= Caramelo (horse) =

Brazilian horse notable for surviving a flood

Caramelo (lit. 'Caramel') is a horse (Note: Initially, it was believed to be a horse. However, the São Paulo State Security Secretariat (SSP) announced that it was a mare. Later on, the veterinary hospital of the Lutheran University of Brazil (Ulbra) confirmed that it was indeed a horse.) known for having spent at least four days on a roof in Canoas during the May 2024 Rio Grande do Sul floods.

== Rescue ==

Caramelo stranded on the roof of a house

The horse was stranded in a house in the Mathias Velho neighborhood, Canoas, during the floods that occurred in Rio Grande do Sul in May 2024. He spent about four days stranded. According to veterinarians consulted by CNN Brasil, he survived because he was probably very well hydrated and fed.

On 8 May, Caramelo began to be monitored and some teams unsuccessfully attempted the rescue. The mayor of Canoas, Jairo Jorge (PSD), told GloboNews that the rescue would require a helicopter. The rescue planning was done during the night with the São Paulo State Fire Department and the team of veterinarians who helped rescue other stranded animals during the flood, including two horses that were trapped on a building staircase.

On 9 May, the rescue was carried out by the Fire Department accompanied by a team of veterinarians.
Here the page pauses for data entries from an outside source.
-- ==== Sys2Proof/Proofs/Crossings.lean ====
section
/-! PROOFS. The block as a machine, and the Mains Timebase: crossings and edges, the count advance, the counts' expiries, and
the ends of a phase's and of the device timebase's states. -/

namespace Sys2Proof.Machine

section
variable {s : State} {p : Phase}

/-! ## The end of settling, where it is owed -/

theorem endSettling_tb_of_not_settling (h : s.tb.state ≠ .settling) : (endSettling s).tb = s.tb := by
  simp [endSettling, h]

/-- Without an end of settling owed, or outside SETTLING, the Timebase stays as it is. -/
theorem meetSettling_tb (h : s.owed.settleEnd = false ∨ s.tb.state ≠ .settling) : (meetSettling s).tb = s.tb := by
  unfold meetSettling
  split
  · next howed =>
    refine endSettling_tb_of_not_settling (h.resolve_left ?_)
    simp [howed]
  · rfl

theorem meetSettling_of_not_owed (h : s.owed.settleEnd = false) : meetSettling s = s := by simp [meetSettling, h]

@[simp] theorem endSettling_tb (s : State) : (endSettling s).tb.trackers = s.tb.trackers ∧
    (endSettling s).tb.count = s.tb.count ∧ (endSettling s).tb.lastAdvance = s.tb.lastAdvance ∧
    (endSettling s).tb.status = s.tb.status ∧ (endSettling s).tb.crystalPos = s.tb.crystalPos ∧
    (endSettling s).tb.crystalSpan = s.tb.crystalSpan ∧ (endSettling s).tb.crystalRestart = s.tb.crystalRestart := by
  unfold endSettling
  dsimp only
  split <;> simp

@[simp] theorem meetSettling_counts (s : State) : (meetSettling s).tb.trackers = s.tb.trackers ∧
    (meetSettling s).tb.count = s.tb.count ∧ (meetSettling s).tb.lastAdvance = s.tb.lastAdvance ∧
    (meetSettling s).tb.status = s.tb.status ∧ (meetSettling s).tb.crystalPos = s.tb.crystalPos ∧
    (meetSettling s).tb.crystalSpan = s.tb.crystalSpan ∧
    (meetSettling s).tb.crystalRestart = s.tb.crystalRestart := by
  unfold meetSettling
  split <;> simp

@[simp] theorem meetSettling_tracker (s : State) (p : Phase) : (meetSettling s).tracker p = s.tracker p := by
  simp [State.tracker]

@[simp] theorem phaseLocked_tracker (p q : Phase) (s : State) : (phaseLocked p s).tracker q = s.tracker q := by
  unfold phaseLocked enterSettling moveReference State.tracker
  repeat' split
  all_goals simp

/-! ## What the last count advance owes -/

/-- The silence of an ACQUIRING phase alone ends its search. -/
theorem timeOutSilence_tracker (s : State) (p : Phase) {q : Phase} (h : (s.tracker q).state ≠ .acquiring) :
    (timeOutSilence s p).tracker q = s.tracker q := by
  unfold timeOutSilence
  dsimp only
  split
  · next hp =>
    refine setTracker_tracker_ne s _ ?_
    rintro rfl
    exact h hp.1
  · rfl

theorem timeOutAll_tracker {s : State} {q : Phase} (h : (s.tracker q).state ≠ .acquiring) :
    (Phase.all.foldl timeOutSilence s).tracker q = s.tracker q :=
  foldl_keeps (P := fun t => t.tracker q = s.tracker q)
    (fun t p ht => (timeOutSilence_tracker t p (ht ▸ h)).trans ht) Phase.all rfl

/-- The silence of a phase judged, the trackers alone change. -/
theorem timeOutSilence_tb (s : State) (p : Phase) :
    (timeOutSilence s p).tb = { s.tb with trackers := (timeOutSilence s p).tb.trackers } := by
  unfold timeOutSilence
  dsimp only
  split <;> simp

theorem timeOutAll_tb (s : State) : (Phase.all.foldl timeOutSilence s).tb =
    { s.tb with trackers := (Phase.all.foldl timeOutSilence s).tb.trackers } :=
  foldl_keeps (P := fun t => t.tb = { s.tb with trackers := t.tb.trackers })
    (fun t p ht => by rw [timeOutSilence_tb, ht]) Phase.all rfl

theorem timeOutAll_counts (s : State) : (Phase.all.foldl timeOutSilence s).tb.count = s.tb.count ∧
    (Phase.all.foldl timeOutSilence s).tb.lastAdvance = s.tb.lastAdvance ∧
    (Phase.all.foldl timeOutSilence s).tb.status = s.tb.status ∧
    (Phase.all.foldl timeOutSilence s).tb.state = s.tb.state ∧
    (Phase.all.foldl timeOutSilence s).tb.reference = s.tb.reference ∧
    (Phase.all.foldl timeOutSilence s).tb.crystalPos = s.tb.crystalPos ∧
    (Phase.all.foldl timeOutSilence s).tb.crystalSpan = s.tb.crystalSpan ∧
    (Phase.all.foldl timeOutSilence s).tb.crystalRestart = s.tb.crystalRestart := by
  rw [timeOutAll_tb]
  exact ⟨rfl, rfl, rfl, rfl, rfl, rfl, rfl, rfl⟩

@[simp] theorem expireBeaconTimer_tb (s : State) : (expireBeaconTimer s).tb.trackers = s.tb.trackers ∧
    (expireBeaconTimer s).tb.count = s.tb.count ∧ (expireBeaconTimer s).tb.lastAdvance = s.tb.lastAdvance ∧
    (expireBeaconTimer s).tb.status = s.tb.status ∧ (expireBeaconTimer s).tb.state = s.tb.state ∧
    (expireBeaconTimer s).tb.reference = s.tb.reference ∧ (expireBeaconTimer s).tb.crystalPos = s.tb.crystalPos ∧
    (expireBeaconTimer s).tb.crystalSpan = s.tb.crystalSpan ∧
    (expireBeaconTimer s).tb.crystalRestart = s.tb.crystalRestart := by
  unfold expireBeaconTimer
  split <;> simp

@[simp] theorem saveCount_tb (s : State) : (saveCount s).tb.trackers = s.tb.trackers ∧
    (saveCount s).tb.count = s.tb.count ∧ (saveCount s).tb.lastAdvance = s.tb.lastAdvance ∧
    (saveCount s).tb.status = s.tb.status ∧ (saveCount s).tb.state = s.tb.state ∧
    (saveCount s).tb.reference = s.tb.reference ∧ (saveCount s).tb.crystalPos = s.tb.crystalPos ∧
    (saveCount s).tb.crystalSpan = s.tb.crystalSpan ∧ (saveCount s).tb.crystalRestart = s.tb.crystalRestart := by
  unfold saveCount
  split <;> simp

/-- The steps owed leave the count and the crystal interval. -/
theorem catchUp_counts (s : State) : (catchUp s).tb.count = s.tb.count ∧
    (catchUp s).tb.lastAdvance = s.tb.lastAdvance ∧ (catchUp s).tb.status = s.tb.status ∧
    (catchUp s).tb.crystalPos = s.tb.crystalPos ∧ (catchUp s).tb.crystalSpan = s.tb.crystalSpan ∧
    (catchUp s).tb.crystalRestart = s.tb.crystalRestart := by
  simp [catchUp, timeOutAll_counts]

/-- A phase that does not acquire keeps its tracker through the steps owed. -/
theorem catchUp_tracker {s : State} {q : Phase} (h : (s.tracker q).state ≠ .acquiring) :
    (catchUp s).tracker q = s.tracker q := by
  have hquiet := timeOutAll_tracker h
  simpa [catchUp, State.tracker] using hquiet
The team was mobilized by General Hertz Pires do Nascimento, commander of the Brazilian Army operations in Rio Grande do Sul. Five boats and a helicopter were made available for the rescue. Around 11 a.m., Caramelo was anesthetized, laid down, and placed in a boat, where saline solution was used to keep him hydrated. He reached dry land around noon, when the boat was removed with Caramelo inside and placed on a trailer, where he was dried and taken to the veterinary hospital of the Lutheran University of Brazil (Ulbra). Caramelo was described as docile by veterinarians and weighed between 450 and 500 kg when rescued. Two dogs that were stranded on a nearby roof were also rescued.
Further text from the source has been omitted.